** Excerpted data follows **

/-- R68: on every backend, a store to an address that resolves and has no sink, followed at once by a load of it, returns the
byte stored, ROM windows and control bytes included; a store to an address with a sink is the sink's. -/
def Obligations.store_then_load_returns_the_byte : Prop :=
  ∀ (s : State) (a : Addr) (v : Byte),
    (s.sinkAt a = none → s.readable a = true →
      ∃ t u : State, memWrite a v s = .ok () t ∧ memRead a t = .ok v u ∧ u.mem = t.mem) ∧
    (∀ sink : Nat, s.sinkAt a = some sink → memWrite a v s = sinkWrite sink a v s)

/-- R71, R73 to R77: the linear and the bank-switched resolver. -/
def Obligations.linear_and_banked_resolution : Prop :=
  ∀ (m : Memory) (a : Addr) (size ram rom : Nat),
    let b := (m.read ⟨.low, 0⟩).toNat
    let r := (m.read ⟨.low, 1⟩).toNat % 32
    resolve (.linear size) m a = (if a.toNat < min size 65536 then some ⟨.lin, a.toNat⟩ else none) ∧
    (a.toNat < 0xA000 → resolve (.bankSwitched ram rom) m a = some ⟨.low, a.toNat⟩) ∧
    (0xA000 ≤ a.toNat → a.toNat ≤ 0xBFFF →
      resolve (.bankSwitched ram rom) m a =
        if b < ram then some ⟨.ramb, b * 0x2000 + (a.toNat - 0xA000)⟩ else none) ∧
    (0xC000 ≤ a.toNat →
      resolve (.bankSwitched ram rom) m a =
        if r < rom then some ⟨.romb, r * 0x4000 + (a.toNat - 0xC000)⟩ else none)

/-- R80, R82, R83: the track/sector resolver, its index as a number; no access is out of range. -/
def Obligations.track_sector_resolution : Prop :=
  ∀ (m : Memory) (a track sector : Addr) (bits : Int) (page : Byte),
    let sb := if 1 ≤ bits ∧ bits ≤ 8 then bits.toNat else 8
    let t := (m.read ⟨.base, track.toNat⟩).toNat % 64
    let s := (m.read ⟨.base, sector.toNat⟩).toNat % 2 ^ sb
    let offset := a.toNat % 256
    let index := (t * 2 ^ sb + s) * 256 + offset
    (a.toNat / 256 = page.toNat →
      resolve (.trackSector bits track sector page) m a = some ⟨.ind, index⟩ ∧ index < 64 * 2 ^ sb * 256) ∧
    (a.toNat / 256 ≠ page.toNat → resolve (.trackSector bits track sector page) m a = some ⟨.base, a.toNat⟩)

/-- R86 to R91 with the fields of R53, R54: the MMU resolver, each line under the failure of the lines before it. -/
def Obligations.mmu_resolution : Prop :=
  ∀ (m : Memory) (a : Addr) (pages : Nat),
    let ctrl := (m.read ⟨.ctrl, 0⟩).toNat
    let io := (m.read ⟨.ctrl, 1⟩).toNat
    let p := (m.read ⟨.lut, ctrl % 4 * 8 + a.toNat / 0x2000⟩).toNat
    let edit := 0x0008 ≤ a.toNat ∧ a.toNat ≤ 0x000F ∧ 128 ≤ ctrl
    let window := 0xC000 ≤ a.toNat ∧ a.toNat ≤ 0xDFFF ∧ io / 4 % 2 = 0
    (a.toNat = 0 → resolve (.mmu pages) m a = some ⟨.ctrl, 0⟩) ∧
    (a.toNat = 1 → resolve (.mmu pages) m a = some ⟨.ctrl, 1⟩) ∧
    (edit → resolve (.mmu pages) m a = some ⟨.lut, ctrl / 16 % 4 * 8 + (a.toNat - 0x0008)⟩) ∧
    (window → resolve (.mmu pages) m a = some ⟨.io, io % 4 * 0x2000 + (a.toNat - 0xC000)⟩) ∧
    (1 < a.toNat → ¬edit → ¬window →
      resolve (.mmu pages) m a = if p < pages then some ⟨.sys, p * 0x2000 + a.toNat % 0x2000⟩ else none)

/-! ## Host commands (20_memory.md, 60_exceptions.md, 70_reset_and_hazards.md) -/

/-- R110 to R113: a snapshot, any later state of the same block that still holds it, and a restore: every storage and control
byte is as it was, and no counter and no register is touched by either command; with no snapshot the restore is an error. -/
def Obligations.restore_brings_back_every_byte : Prop :=
  ∀ s u : State, s.status ∈ [Status.idle, .halted, .faulted] → u.status ∈ [Status.idle, .halted, .faulted] →
    hostCommand .takeSnapshot s = (some .ok, { s with snap := some s.mem }) ∧
    (u.snap = some s.mem → hostCommand .restoreSnapshot u = (some .ok, { u with mem := s.mem })) ∧
    (u.snap = none → hostCommand .restoreSnapshot u = (some (.error .noSnapshot), u))

/-- R115: a program of fewer than 3 bytes is refused and nothing is written; else its bytes stand at consecutive addresses
from the little-endian load address, modulo 2^16, every other byte is as it was, and the load address and length are the
result. (Linear backend, no sinks, every target in range, at most 65536 bytes.) -/
def Obligations.load_program_places_the_payload : Prop :=
  ∀ (s : State) (lo hi : Byte) (bytes : List Byte) (size : Nat), s.status ∈ [Status.idle, .halted, .faulted] →
    (∀ short : List Byte, short.length < 3 →
      hostCommand (.loadProgram short) s = (some (.error (.programTooShort short.length)), s)) ∧
    (s.cfg.backend = .linear size → s.cfg.sinks = [] → 1 ≤ bytes.length → bytes.length ≤ 65536 →
      (∀ k : Nat, k < bytes.length → s.readable (w16 hi lo + BitVec.ofNat 16 k) = true) →
      ∃ t : State, hostCommand (.loadProgram (lo :: hi :: bytes)) s = (some (.loaded (w16 hi lo) bytes.length), t) ∧
        (∀ k : Nat, k < bytes.length → some (t.peek (w16 hi lo + BitVec.ofNat 16 k)) = bytes[k]?) ∧
        (∀ a : Addr, (∀ k : Nat, k < bytes.length → a ≠ w16 hi lo + BitVec.ofNat 16 k) → t.peek a = s.peek a) ∧
        t.status = s.status ∧ t.sp = s.sp ∧ t.pc = s.pc)

/-- R116, R117, R118: the range check of the copies, and what each does on a range that passes it. `copyFromMem` returns the
bytes of the range in order, each load counted and no byte of memory changed; `copyToMem` stores its bytes in order, each in
the state the stores before it leave, sinks and control bytes included. The first transfer that raises a fault ends either
with the error of that cause, and the transfers before it stay (R316). The last clause says what the stores leave where they
reach no sink and no control byte: each byte where its address resolved, each store counted. -/
def Obligations.copies_check_their_range_and_read_in_order : Prop :=
  ∀ (s : State) (address : Addr) (length : Nat) (bytes : List Byte), s.status ≠ .closed →
    let places := fun n : Nat => (List.range n).map fun k => address + BitVec.ofNat 16 k
    let stores := fun n : Nat =>
      (List.range n).foldl (fun t k => (t.stored (address + BitVec.ofNat 16 k) (bytes.getD k 0)).2) s
    let fault := fun n : Nat => ((stores n).stored (address + BitVec.ofNat 16 n) (bytes.getD n 0)).1
    (length < 1 ∨ 0xFFFF < address.toNat + length - 1 →
      hostCommand (.copyFromMem address length) s = (some (.error (.badRange address length)), s)) ∧
    (bytes.length < 1 ∨ 0xFFFF < address.toNat + bytes.length - 1 →
      hostCommand (.copyToMem bytes address) s = (some (.error (.badRange address bytes.length)), s)) ∧
    (1 ≤ length → address.toNat + length - 1 ≤ 0xFFFF →
      s.allReadable (places length) →
      hostCommand (.copyFromMem address length) s = (some (.bytes ((places length).map s.peek)), s.counted (places length))) ∧
    (∀ k : Nat, k < length → address.toNat + length - 1 ≤ 0xFFFF → s.allReadable (places k) →
      s.readable (address + BitVec.ofNat 16 k) = false →
      hostCommand (.copyFromMem address length) s =
        (some (.error (.met (.outOfRange (address + BitVec.ofNat 16 k) .load))), s.counted (places k))) ∧
    (1 ≤ bytes.length → address.toNat + bytes.length - 1 ≤ 0xFFFF →
      ((∀ k : Nat, k < bytes.length → fault k = none) →
        hostCommand (.copyToMem bytes address) s = (some .ok, stores bytes.length)) ∧
      (∀ (k : Nat) (f : FaultRecord), k < bytes.length → (∀ j : Nat, j < k → fault j = none) → fault k = some f →
        hostCommand (.copyToMem bytes address) s = (some (.error (.met f)), stores (k + 1)))) ∧
    (∀ phs : List Phys, (places bytes.length).map s.resolve = phs.map some →
      (∀ a ∈ places bytes.length, s.sinkAt a = none) → (∀ ph ∈ phs, isControlByte s.cfg.backend ph = false) →
      (∀ k : Nat, k < bytes.length → fault k = none) ∧
      stores bytes.length =
        { s.counted (places bytes.length) with mem := (phs.zip bytes).foldl (fun m e => m.write e.1 e.2) s.mem })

** End of Excerpted data **

◆ Description of the task
Search the material above for "what". Copy each line that has it.

◆ Result
/-- R116, R117, R118: the range check of the copies, and what each does on a range that passes it. `copyFromMem` returns the
with the error of that cause, and the transfers before it stay (R316). The last clause says what the stores leave where they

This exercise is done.